С нескрываемым удивлением посмотрел на мой летний льняной костюм (я сплю в том, что летом собирались выбросить Профессор с женой, потому что это напоминает мне мои молодые годы и тогдашнюю моду — и таким образом совмещаю Полезное с Сентиментальным) и бесцеремонно зашел внутрь.

— Пожалуйста, оденься. Большая Ступня мертв.

Пораженная, я на мгновение замерла, молча надела высокие сапоги и набросила первую попавшуюся куртку, которую стащила с вешалки. Снег на улице в пятне света от лампы на крыльце превращался в медленный, сонный душ. Матога молча стоял напротив меня, высокий, худой, костлявый, похожий на фигуру, набросанную несколькими взмахами карандаша. С каждым движением с него осыпался снег, будто с присыпанного сахарной пудрой печенья.

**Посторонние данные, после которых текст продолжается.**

/-- RD_DR returns the received byte zero-extended, clears RXNE, OVR and UDR, and drives the interrupt line with the one
condition that is left, TXEIE and TXE; nothing else changes (40_register_read.md R93; 30_encoding.md R79). -/
def Obligations.DataReadReturnsByteAndAcknowledges : Prop :=
  (∀ d : Word, decode (0x0400C#17 ++ d) = .ok .rdDr) ∧
  ∀ s : State, ∃ v : Word, v.toNat = s.block.dataIn.toNat ∧
    exec .rdDr s = .next { s with
      rdata := some v
      block := { s.block with
        status := { s.block.status with rxne := false, ovr := false, udr := false }
        irq := s.block.control2.getLsbD 7 && s.block.status.txe } }

/-- A 4-byte access at an offset that is none of the five completes: a read returns 0, a write is discarded, and the
diagnostic sink gets one report of direction and offset; nothing else changes (60_exceptions.md R141, R142). -/
def Obligations.InvalidAccessesOnlyReport : Prop :=
  ∀ off : Offset, off ≠ 0x000 → off ≠ 0x004 → off ≠ 0x008 → off ≠ 0x00C → off ≠ 0x010 →
    (∀ d : Word, decode (0x04#5 ++ off ++ d) = .ok (.rdInvalid off) ∧
      decode (0x14#5 ++ off ++ d) = .ok (.wrInvalid off d)) ∧
    (∀ s : State, exec (.rdInvalid off) s =
      .next { s with rdata := some 0x00000000, diag := s.diag ++ [{ dir := .read, off := off }] }) ∧
    (∀ (s : State) (v : Word), exec (.wrInvalid off v) s =
      .next { s with rdata := none, diag := s.diag ++ [{ dir := .write, off := off }] })

/-- Every operation but a DR write and an invalid-address access, done again at once, changes nothing more and returns
the same value: a DR read returns the same byte again, and two resets are one (20_memory.md section 4, a sentence the
spec marks "[derived]"; 70_reset_and_hazards.md section 1). -/
def Obligations.RepeatedOperationChangesNothingMore : Prop :=
  ∀ (i : Instr) (s t : State), (∀ v, i ≠ .wrDr v) → (∀ off, i ≠ .rdInvalid off) → (∀ off v, i ≠ .wrInvalid off v) →
    exec i s = .next t → exec i t = .next t

/-! Register writes -/

/-- WR_CR1 stores the whole value and decodes EN (bit 6) and MSTR (bit 2); no output, no transfer, nothing else
(41_register_write.md R100; 30_encoding.md R74). -/
def Obligations.Control1WriteStoresAndDecodes : Prop :=
  ∀ (v : Word), decode (0x14000#17 ++ v) = .ok (.wrCr1 v) ∧
    ∀ s : State, exec (.wrCr1 v) s = .next { s with
      rdata := none
      block := { s.block with control1 := v, spiEnabled := v.getLsbD 6, masterMode := v.getLsbD 2 } }

/-- WR_CR2 stores the whole value and drives the interrupt line from the new enables and the pending flags; nothing
else (41_register_write.md R101). -/
def Obligations.Control2WriteStoresAndRederives : Prop :=
  ∀ (v : Word), decode (0x14004#17 ++ v) = .ok (.wrCr2 v) ∧
    ∀ s : State, exec (.wrCr2 v) s = .next { s with
      rdata := none
      block := { s.block with
        control2 := v
        irq := (v.getLsbD 7 && s.block.status.txe) || (v.getLsbD 6 && s.block.status.rxne) ||
          (v.getLsbD 5 && (s.block.status.udr || s.block.status.ovr)) } }

/-- WR_SR does nothing to the block and emits no report; that it emits none is the spec's decision D15
(41_register_write.md, WR_SR). -/
def Obligations.StatusWriteIsNoOp : Prop :=
  ∀ (v : Word), decode (0x14008#17 ++ v) = .ok (.wrSr v) ∧
    ∀ s : State, exec (.wrSr v) s = .next { s with rdata := none }

/-- WR_DR stores the low byte. Unless SPI is enabled, in master mode and exactly one chip-select is enabled and active,
that is all. Otherwise it exchanges that byte once, stores the answer (the transport's next settled answer, or the free
byte of this exchange), sets RXNE and TXE, clears BSY, sets OVR if RXNE was set, and drives the interrupt line
(41_register_write.md R103; 42_transfer.md R111, R112; 30_encoding.md R77). That the answer is free is the spec's
decision D13; that it is the head of `xchgScript` or else `Config.xchg` at `xchgCount`, that script and counter then
advance, and that `exchanged` and `rdata` record what crosses the interfaces, is the model's choice, log entries 3, 5. -/
def Obligations.DataWriteStoresByteAndTransfersIfPermitted : Prop :=
  ∀ (v : Word), decode (0x1400C#17 ++ v) = .ok (.wrDr v) ∧
    ∀ s : State,
      let permitted := s.block.spiEnabled && s.block.masterMode &&
        ((s.block.cs0Enabled && s.block.cs0Active) ^^ (s.block.cs1Enabled && s.block.cs1Active))
      let sent : Byte := BitVec.ofNat 8 v.toNat
      let ovr := s.block.status.ovr || s.block.status.rxne
      (permitted = false →
        exec (.wrDr v) s = .next { s with rdata := none, block := { s.block with dataOut := sent } }) ∧
      (permitted = true → ∃ rx : Byte,
        (∀ x xs, s.xchgScript = x :: xs → rx = x) ∧ (s.xchgScript = [] → rx = Config.xchg s.xchgCount) ∧
        exec (.wrDr v) s = .next { s with
          rdata := none
          exchanged := s.exchanged ++ [sent]
          xchgScript := s.xchgScript.tail
          xchgCount := s.xchgCount + 1
          block := { s.block with
            dataOut := sent
            dataIn := rx
            status := { rxne := true, txe := true, udr := s.block.status.udr, ovr := ovr, bsy := false }
            irq := s.block.control2.getLsbD 7 || s.block.control2.getLsbD 6 ||
              (s.block.control2.getLsbD 5 && (s.block.status.udr || ovr)) } })

/-- The status a permitted DR write leaves, by the value SR reads before it: 0x02 gives 0x03, 0x03 and 0x0B give 0x0B
(42_transfer.md section 2, a table the spec marks "[derived]"). -/
def Obligations.TransferNetEffectOnStatusValue : Prop :=
  ∀ (v : Word) (s : State), s.block.permitted = true → ∃ t, exec (.wrDr v) s = .next t ∧
    (s.block.status.value = 0x00000002 → t.block.status.value = 0x00000003) ∧
    (s.block.status.value = 0x00000003 → t.block.status.value = 0x0000000B) ∧
    (s.block.status.value = 0x0000000B → t.block.status.value = 0x0000000B)

/-- Overrun: a permitted DR write while RXNE is set sets OVR and overwrites the unread byte with the answer; OVR then
stays through any operations that are neither a DR read nor a reset, any number of transfers among them, and each of
those two clears it (42_transfer.md R114). -/
def Obligations.OverrunStaysUntilDataReadOrReset : Prop :=
  (∀ (v : Word) (s : State), s.block.permitted = true → s.block.status.rxne = true →
    ∃ t, exec (.wrDr v) s = .next t ∧ t.block.status.ovr = true ∧ t.block.dataIn = s.answer) ∧
  (∀ (is : List Instr) (s : State), (∀ i ∈ is, i ≠ .rdDr ∧ i ≠ .reset) → s.block.status.ovr = true →
    ∃ t, execAll is s = .next t ∧ t.block.status.ovr = true) ∧
  (∀ s : State, ∃ t, exec .rdDr s = .next t ∧ t.block.status.ovr = false) ∧
  (∀ s : State, ∃ t, exec .reset s = .next t ∧ t.block.status.ovr = false)

/-- WR_CSCR stores the whole value, decodes its bits 0, 1, 4, 5 and drives both active-low lines from them; nothing
else, whatever CR1 holds (41_register_write.md R104; 30_encoding.md R76). -/
def Obligations.ChipSelectWriteStoresDecodesAndDrives : Prop :=
  ∀ (v : Word), decode (0x14010#17 ++ v) = .ok (.wrCscr v) ∧
    ∀ s : State, exec (.wrCscr v) s = .next { s with
      rdata := none
      block := { s.block with
        csControl := v
        cs0Enabled := v.getLsbD 0
        cs1Enabled := v.getLsbD 1
        cs0Active := v.getLsbD 4
        cs1Active := v.getLsbD 5
        csN0 := !(v.getLsbD 0 && v.getLsbD 4)
        csN1 := !(v.getLsbD 1 && v.getLsbD 5) } }

/-- Each raw register reads back as the whole value last written; for CR1 and CSCR that all 32 bits are kept is the
spec's decision D9 (10_state.md sections 2, 3, 6). -/
def Obligations.WrittenRegistersReadBack : Prop :=
  ∀ (v : Word) (s : State),
    (∃ t, exec (.wrCr1 v) s = .next t ∧ exec .rdCr1 t = .next { t with rdata := some v }) ∧
    (∃ t, exec (.wrCr2 v) s = .next t ∧ exec .rdCr2 t = .next { t with rdata := some v }) ∧
    (∃ t, exec (.wrCscr v) s = .next t ∧ exec .rdCscr t = .next { t with rdata := some v })

/-! Rules of the whole block, over all operations -/

/-- Each status flag is written by the operations its rule names and by no other: a transfer (the DR write that
exchanges a byte) sets RXNE and TXE, clears BSY, sets OVR if RXNE was set, and passes through TXE = 0 and BSY = 1 in its
first step; a DR read and reset clear RXNE, OVR, UDR; reset sets TXE and clears BSY; nothing ever sets UDR
(10_state.md R26 to R30). -/
def Obligations.StatusFlagsFollowTheirWriters : Prop :=
  (∀ (i : Instr) (s t : State), exec i s = .next t →
    (exchangedBy i s.block ≠ [] →
      t.block.status.rxne = true ∧ t.block.status.txe = true ∧ t.block.status.bsy = false ∧
      t.block.status.udr = s.block.status.udr ∧ t.block.status.ovr = (s.block.status.ovr || s.block.status.rxne)) ∧
    (i = .rdDr →
      t.block.status.rxne = false ∧ t.block.status.ovr = false ∧ t.block.status.udr = false ∧
      t.block.status.txe = s.block.status.txe ∧ t.block.status.bsy = s.block.status.bsy) ∧
    (i = .reset →
      t.block.status.rxne = false ∧ t.block.status.ovr = false ∧ t.block.status.udr = false ∧
      t.block.status.txe = true ∧ t.block.status.bsy = false) ∧
    (exchangedBy i s.block = [] → i ≠ .rdDr → i ≠ .reset → t.block.status = s.block.status) ∧
    (t.block.status.udr = true → s.block.status.udr = true)) ∧
  (∀ st : Status, st.startTransfer.txe = false ∧ st.startTransfer.bsy = true)

/-- The interrupt line gets the encoder's value of the new state at a CR2 write, at the end of a transfer, at a DR read
and at reset, and keeps its level at every other operation, none of which changes CR2 or a status flag
(43_outputs.md R129, R131). -/
def Obligations.InterruptLineIsDrivenAtItsPoints : Prop :=
  ∀ (i : Instr) (s t : State), exec i s = .next t →
    (((∃ v, i = .wrCr2 v) ∨ exchangedBy i s.block ≠ [] ∨ i = .rdDr ∨ i = .reset) →
      t.block.irq = ((t.block.control2.getLsbD 7 && t.block.status.txe) ||
        (t.block.control2.getLsbD 6 && t.block.status.rxne) ||
        (t.block.control2.getLsbD 5 && (t.block.status.udr || t.block.status.ovr)))) ∧
    ((∀ v, i ≠ .wrCr2 v) → exchangedBy i s.block = [] → i ≠ .rdDr → i ≠ .reset →
      t.block.irq = s.block.irq ∧ t.block.control2 = s.block.control2 ∧ t.block.status = s.block.status)

/-- Both chip-select lines get the mapper's levels of the new flags, active-low, at a CSCR write and at reset, and keep
their levels at every other operation, none of which changes a chip-select flag (43_outputs.md R125 to R127). -/
def Obligations.ChipSelectLinesAreDrivenAtTheirPoints : Prop :=
  ∀ (i : Instr) (s t : State), exec i s = .next t →
    (((∃ v, i = .wrCscr v) ∨ i = .reset) →
      t.block.csN0 = !(t.block.cs0Enabled && t.block.cs0Active) ∧
      t.block.csN1 = !(t.block.cs1Enabled && t.block.cs1Active)) ∧
    ((∀ v, i ≠ .wrCscr v) → i ≠ .reset →
      t.block.csN0 = s.block.csN0 ∧ t.block.csN1 = s.block.csN1 ∧
      t.block.cs0Enabled = s.block.cs0Enabled ∧ t.block.cs1Enabled = s.block.cs1Enabled ∧
      t.block.cs0Active = s.block.cs0Active ∧ t.block.cs1Active = s.block.cs1Active)

/-- A DR write while the transfer is permitted exchanges exactly its own low byte, every other operation exchanges none;
so the bytes exchanged by operations one after another are those of the permitted DR writes, in order, and a DR write
made while not permitted is not sent later (20_memory.md R64; 42_transfer.md R119). -/
def Obligations.ExchangesAreThePermittedDataWrites : Prop :=
  (∀ (i : Instr) (s : State), ∃ t, exec i s = .next t ∧ t.exchanged = s.exchanged ++ exchangedBy i s.block) ∧
  (∀ (is : List Instr) (s : State), ∃ t, execAll is s = .next t ∧
    t.exchanged = s.exchanged ++ exchangedByAll is s)

/-- The diagnostic sink gets exactly one report, of direction and offset, from an invalid-address access and none from
any other operation (60_exceptions.md section 4; the report's content is the spec's decision D14). -/
def Obligations.ReportsAreTheInvalidAccesses : Prop :=
  ∀ (i : Instr) (s t : State), exec i s = .next t →
    (∀ off, i = .rdInvalid off → t.diag = s.diag ++ [{ dir := .read, off := off }]) ∧
    (∀ off v, i = .wrInvalid off v → t.diag = s.diag ++ [{ dir := .write, off := off }]) ∧
    ((∀ off, i ≠ .rdInvalid off) → (∀ off v, i ≠ .wrInvalid off v) → t.diag = s.diag)

/-- The raw registers, their decoded flags and the two data bytes are written only by the operations named: CR1 and its
two flags by WR_CR1, CR2 by WR_CR2, data_out by WR_DR, data_in by a transfer, CSCR and its four flags by WR_CSCR, and
all of these but data_out by RESET; a read returns a value and a write or reset none (40_register_read.md and
41_register_write.md, sentences the spec marks "[derived]"; that reset leaves data_out alone is its decision D11). -/
def Obligations.OnlyNamedOperationsWriteAnElement : Prop :=
  ∀ (i : Instr) (s t : State), exec i s = .next t →
    ((∀ v, i ≠ .wrCr1 v) → i ≠ .reset →
      t.block.control1 = s.block.control1 ∧ t.block.spiEnabled = s.block.spiEnabled ∧
      t.block.masterMode = s.block.masterMode) ∧
    ((∀ v, i ≠ .wrCr2 v) → i ≠ .reset → t.block.control2 = s.block.control2) ∧
    ((∀ v, i ≠ .wrDr v) → t.block.dataOut = s.block.dataOut) ∧
    (exchangedBy i s.block = [] → i ≠ .reset → t.block.dataIn = s.block.dataIn) ∧
    ((∀ v, i ≠ .wrCscr v) → i ≠ .reset →
      t.block.csControl = s.block.csControl ∧
      t.block.cs0Enabled = s.block.cs0Enabled ∧ t.block.cs1Enabled = s.block.cs1Enabled ∧
      t.block.cs0Active = s.block.cs0Active ∧ t.block.cs1Active = s.block.cs1Active) ∧
    (t.rdata ≠ none ↔ i = .rdCr1 ∨ i = .rdCr2 ∨ i = .rdSr ∨ i = .rdDr ∨ i = .rdCscr ∨ ∃ off, i = .rdInvalid off)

— Как это «мертв»? — наконец выдавила я из себя, открывая дверь, но Матога не ответил.

Он вообще неразговорчив. Наверное, у него Меркурий в знаке, определяющем молчаливость, думаю, что в Козероге или в конъюнкции, квадрате или, может, в оппозиции к Сатурну. Это также может быть Меркурий в ретроградации — тогда он дает скрытность.

Мы вышли из дома, и нас сразу окутал хорошо знакомый холодный и влажный воздух, который каждую зиму напоминает о том, что мир не был создан для Человека, и по крайней мере в течение полугода он демонстрирует нам свою неприязнь. Мороз жадно накинулся на наши щеки, изо ртов поплыли белые облака пара. Свет на крыльце погас автоматически, и мы шли по скрипящему снегу в полной темноте, если не считать маленькой лампочки на голове Матоги, которая дырявила темноту только в одном месте, как раз перед ним. Я семенила во Мраке за соседской спиной.

— У тебя нет фонарика? — спросил он.

Уверена, что был, но где именно, выяснилось бы только утром, при дневном свете. С фонариками всегда так бывает, что их видно только днем.

Дом Большой Ступни стоял несколько в стороне, выше других домов. Был одним из трех, где люди жили круглый год. Только он, Матога и я жили здесь, не боясь зимы; остальные жители плотно закрывали свои дома уже в октябре; выпускали воду из труб и возвращались в города.

Теперь мы взяли вбок с более-менее расчищенной дороги, которая проходит через наше поселение и делится на тропинки, ведущие к каждому из домов. К Большой Ступне вела тропка, вытоптанная в глубоком снегу, такая узкая, что приходилось ставить ноги одну за другой и постоянно сохранять равновесие.

— Это будет неприятное зрелище, — предупредил Матога, обернувшись ко мне и на мгновение совсем ослепив светом лампочки.

Я не ожидала ничего другого. Минутку он помолчал, а потом сказал, как бы оправдываясь:

— Меня побеспокоил свет у него на кухне и лай суки, отчаянный такой. Ты ничего не слышала?

Нет, не слышала. Я спала, как мертвая, после хмеля и валерианы.

— А где она сейчас, эта Сука?

— Я ее оттуда забрал, взял к себе, накормил и она, кажется, успокоилась.

Новая минута молчания.

— Он всегда ложился спать рано и выключал свет, экономил, а в этот раз свет горел и горел. Светлая полоса на снегу. Видно из окна моей комнаты. Я туда пошел, думал, может, он напился или что-то делает с этим псом, что он так воет.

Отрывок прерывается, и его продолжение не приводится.